◆ Required action ◆
Only lines that contain the word "scanPeriod" belong in the answer; copy them from the records below.
-------- Listed entries
-- ==== Sys2Proof/Machine/HfPorts.lean ====
section
/-! DEFINITION. HF ports beside their services: the field loop, faults and probes, field pings, the capacitive channels and
repeat suppression (chapter 9, R297–R302, R319–R326). -/

namespace Sys2Proof.Machine

/-- A run of steps that goes on or begins again. -/
def runOf (b : Bool) (n : Nat) : Nat := if b then n + 1 else 0

/-- Whether a card frame is being sent or received on a port (R298). -/
def State.frameNow (s : State) (h : Nat) : Bool := (s.svc h).waiting || decide (s.now < (s.svc h).sentEnd)

/-- The bound of a port's field loop: the ceiling of R297, or the driver's limit where that is lower. -/
def State.fieldBound (s : State) (limit : Nat) : Nat := if s.siteHf ≤ limit then s.siteHf else limit

/-- A step of the field loop, every 10 µs outside card frames: the power asked of the driver moves by what the delivered power lacks
and clamps at its bound; the 64th consecutive clamped step raises event 0x400B with 1 for the ceiling, 2 for the driver's limits
(R298, R39; log entry 114). -/
def State.fieldLoop (s : State) (h delivered limit : Nat) : State :=
  let v := s.svc h
  if (s.hf h).service.isNone || s.frameNow h || decide (s.now < v.onTick) || decide (s.now < v.loopTick + us 10) then s
  else
    let want := v.drive + s.fieldPower h - delivered
    let clamp := if want ≤ s.fieldBound limit then 0 else if s.siteHf ≤ limit then 1 else 2
    let n := runOf (decide (clamp ≠ 0)) (s.hf h).pinned
    let s1 := (s.modHf h (fun x => { x with
        pinned := n
        service := x.service.map (fun v => { v with drive := if clamp = 0 then want else s.fieldBound limit, loopTick := s.now }) })).set
      (0x2400 + h) 16 delivered
    let s1 := if clamp = 0 then s1 else s1.lanternLoop 7 h delivered (s.fieldPower h) n
    if n = 64 then s1.raise 0x400B ([h, clamp] ++ dU 2 delivered) (s1.reachHf h) (perMinute h) else s1

/-- `HF_FIELD_LOOP`: the delivered power, and what the driver at its limits can be asked for, in mW. -/
def execHfFieldLoop (t port delivered limit : Nat) (s : State) : Out := .next ((s.at t).fieldLoop port delivered limit)

/-- The cause of a fault that a driver current shows, per ten thousand of the matched value: 1 above 1.5 times, 2 below 0.4 times, 0
none (R299). -/
def currentCause (current : Nat) : Nat := if 15000 < current then 1 else if current < 4000 then 2 else 0

/-- A driver current above 1.5 times, or below 0.4 times, the matched value for 5 µs faults a port with its field on; the current has
been there since the tick given, and counts from when the field is on (R295, R299). -/
def State.hfFault (s : State) (h current since : Nat) : State :=
  let cause := currentCause current
  if cause = 0 ∨ (s.txOf h).isNone ∨ s.now < peak since (s.svc h).onTick + us 5 then s
  else
    let s1 := ((s.cutService h 2).set (0x2400 + h) 3 cause).setFlag (0x2400 + h) 4 false
    (s1.modHf h (fun x => { x with probeTick := s.now })).raise 0x4001 ([h, cause] ++ dU 2 (satTo 65535 current)) (s.reachHf h) (perMinute h)

/-- `HF_PORT_FAULT`: the driver current, and since when it has been there. -/
def execHfPortFault (t port : Nat) (current : Sustained) (s : State) : Out := .next ((s.at t).hfFault port current.value current.since)

/-- A probe of a faulted port, with a free transmitter, once every probe interval: a current between 0.6 and 1.3 times the
matched value clears the cause (R302). -/
def State.hfProbe (s : State) (h current : Nat) : State :=
  if s.hfActual h = 3 ∧ s.freeTx.isSome ∧ (s.hf h).probeTick + sec (s.nat (0x2400 + h) 14) ≤ s.now then
    let s1 := s.modHf h (fun x => { x with probeTick := s.now })
    if 6000 ≤ current ∧ current ≤ 13000 then
      (s1.setFlag (0x2400 + h) 4 true).raise 0x4002 [h, s.nat (0x2400 + h) 3] (s.reachHf h) (perMinute h)
    else s1
  else s

/-- `HF_PORT_PROBE`. -/
def execHfPortProbe (t port current : Nat) (s : State) : Out := .next ((s.at t).hfProbe port current)

/-- A re-armed HF port: fault and flag cleared, event 0x4003 (R302). -/
def State.hfReArm (s : State) (h : Nat) : State :=
  ((s.set (0x2400 + h) 3 0).setFlag (0x2400 + h) 4 false).raise 0x4003 [h] (s.reachHf h) (perMinute h)

/-! ### Detections (R319, R320, R322) -/

/-- Something is near a port: a service is requested, unless one that a detection began runs or the card served last is still
there (R296, R319). -/
def State.nearPort (s : State) (h : Nat) : State :=
  let x := s.hf h
  if (x.service.isSome && !(s.svc h).poll) || x.isPresent || !s.mayField h then s else s.requestService h false 0

/-- The card of a port has gone (R319). -/
def State.cardGone (s : State) (h : Nat) : State := s.modHf h (fun x => { x with isPresent := false })

/-- A field ping with the current it read: a change beyond the threshold is a detection, a smaller one moves the baseline
by 1/16 of the difference, rounded down (R320; log entry 67). The baseline is per ten thousand of the matched value. -/
def State.ping (s : State) (h current : Nat) : State :=
  let base := (s.hf h).baseline
  let diff : Int := (current : Int) - base
  if base * s.nat (0x2400 + h) 13 < 10000 * diff.natAbs then s.nearPort h
  else (s.cardGone h).modHf h (fun x => { x with baseline := ((base : Int) + diff.fdiv 16).toNat })

/-- A card still present after the re-serve interval is served again (R319). -/
def State.reServe (s : State) (h : Nat) : State :=
  let x := s.hf h
  let every := s.nat (0x2400 + h) 9
  if x.isPresent && decide (every ≠ 0) && decide (x.servedTick + sec every ≤ s.now) && x.service.isNone && s.mayField h then
    (s.modHf h (fun x => { x with servedTick := s.now })).requestService h false 0
  else s

/-- `RE_SERVE_INTERVAL_EXPIRED`: of a port. -/
def execReServeIntervalExpired (t port : Nat) (s : State) : Out := .next ((s.at t).reServe port)

/-! ### Capacitive channels (R323–R326) -/

/-- A channel. -/
def State.cap (s : State) (n : Nat) : Cap := tget s.caps n capAtReset

/-- Change a channel. -/
def State.modCap (s : State) (n : Nat) (f : Cap → Cap) : State := { s with caps := tmod s.caps n f }

/-- Scans a second: the service scan rate, or 16 Hz in deep standby (R326). -/
def State.scanRate (s : State) : Nat := if s.power.mode = 2 then 16 else 16 * 2 ^ s.nat 0x2500 2

/-- The baseline after a scan: a first-order filter in 65536ths of a count (R324). -/
def trackBaseline (baseline count rate tau : Nat) : Nat :=
  ((baseline : Int) + ((65536 * count : Nat) - (baseline : Int)).tdiv (rate * tau : Nat)).toNat

/-- A pad fault: the channel leaves the scan until its enable bit is written again (R325). -/
def State.padFault (s : State) (n cause : Nat) : State :=
  let s1 := (s.set 0x2500 26 (setBit (s.nat 0x2500 26) n true)).set 0x2500 25 (setBit (s.nat 0x2500 25) n false)
  ((s1.cardGone n).modCap n (fun c => { c with above := 0, below := 0, high := 0, low := 0 })).raise 0x4103 [n, cause] s1.allJoined (perMinute n)

/-- A detection on a channel: a service of its port alone, and event 0x4101 in deep standby (R322, R323, R326). -/
def State.capDetected (s : State) (n : Nat) : State :=
  let s1 := ((s.set 0x2500 25 (setBit (s.nat 0x2500 25) n true)).count 0x2500 27).modCap n (fun c => { c with detectTick := s.now })
  let s2 := if s.power.mode = 2 then s1.raise 0x4101 [n] s1.allJoined (perMinute n) else s1
  if bitOf (s.nat (0x2400 + n) 7) 0 then s2.nearPort n else s2

/-- The scan of one channel (R323–R325). -/
def State.scanCap (s : State) (n count : Nat) : State :=
  let c := s.cap n
  if c.scans < 4 then
    s.modCap n (fun c => { c with
      scans := c.scans + 1, sum := c.sum + count, last := count
      baseline := if c.scans = 3 then 65536 * (c.sum + count) / 4 else c.baseline })
  else
    let base := c.baseline / 65536
    let diff : Int := (count : Int) - base
    let thr := s.nat 0x2500 (8 + n)
    let high := runOf (decide (65535 ≤ count)) c.high
    let low := runOf (decide (8 * count < base)) c.low
    let above := runOf (decide ((thr : Int) ≤ diff)) c.above
    let below := runOf (decide (100 * diff < (thr * (100 - s.nat 0x2500 16) : Nat))) c.below
    let s1 := s.modCap n (fun c => { c with
      last := count, high := high, low := low, above := above, below := below
      baseline := if 2 * diff < (thr : Int) then trackBaseline c.baseline count s.scanRate (s.nat 0x2500 6) else c.baseline })
    let was := bitOf (s.nat 0x2500 25) n
    if 16 ≤ high then s1.padFault n 1
    else if 16 ≤ low then s1.padFault n 2
    else if !was && decide (s.nat 0x2500 4 ≤ above) then s1.capDetected n
    else if was && decide (s.nat 0x2500 5 ≤ below) then
      (s1.set 0x2500 25 (setBit (s.nat 0x2500 25) n false)).cardGone n
    else s1

/-- The scan period in bus ticks (R326). -/
def State.scanPeriod (s : State) : Nat := 122880000 / s.scanRate

/-- Whether a channel is measured now: enabled, not faulted, once every scan period (R323, R325). -/
def State.scans (s : State) (n : Nat) : Bool :=
  bitOf (s.nat 0x2500 1) n && !bitOf (s.nat 0x2500 26) n && decide ((s.cap n).scanTick + s.scanPeriod ≤ s.now)

/-- A scan measures the enabled channels one after another, each once every scan period; faulted channels are left out (R323,
R325). -/
def State.capScan (s : State) (counts : List Nat) : State :=
  (List.range 8).foldl (fun st n =>
    if s.scans n then (st.modCap n (fun c => { c with scanTick := s.now })).scanCap n (satTo 65535 (counts.getD n 0)) else st) s

/-- `CAP_SCAN`: the counts of the eight channels. -/
def execCapScan (t : Nat) (counts : List Nat) (s : State) : Out := .next ((s.at t).capScan counts)

/-- A channel that stays detected for the stuck time with no service completed on its port is re-baselined (R324). -/
def State.capStuck (s : State) (n : Nat) : State :=
  let c := s.cap n
  if bitOf (s.nat 0x2500 25) n ∧ c.detectTick + sec (s.nat 0x2500 7) ≤ s.now ∧ ((s.hf n).servedTick < c.detectTick ∨ (s.hf n).servedTick = 0) then
    (s.modCap n (fun c => { c with baseline := 65536 * c.last, detectTick := s.now })).raise 0x4102
      ([n] ++ dU 2 c.last ++ dU 2 (s.nat 0x2500 (8 + n))) s.allJoined (perMinute n)
  else s

/-- `CHANNEL_STUCK`: of a channel. -/
def execChannelStuck (t channel : Nat) (s : State) : Out := .next ((s.at t).capStuck channel)

/-- A write of the enable bits: a channel written 1 returns to the scan, its fault gone, from a new baseline (R324,
R325). -/
def State.capEnabled (s : State) (old new : Nat) : State :=
  (List.range 8).foldl (fun st n =>
    if bitOf new n && (!bitOf old n || bitOf (s.nat 0x2500 26) n) then
      (st.set 0x2500 26 (setBit (st.nat 0x2500 26) n false)).modCap n (fun _ => capAtReset)
    else if !bitOf new n then (if bitOf old n then st.cardGone n else st).set 0x2500 25 (setBit (st.nat 0x2500 25) n false) else st) s

end Sys2Proof.Machine
end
----------------
◆ Answer space ◆
def State.scanPeriod (s : State) : Nat := 122880000 / s.scanRate
  bitOf (s.nat 0x2500 1) n && !bitOf (s.nat 0x2500 26) n && decide ((s.cap n).scanTick + s.scanPeriod ≤ s.now)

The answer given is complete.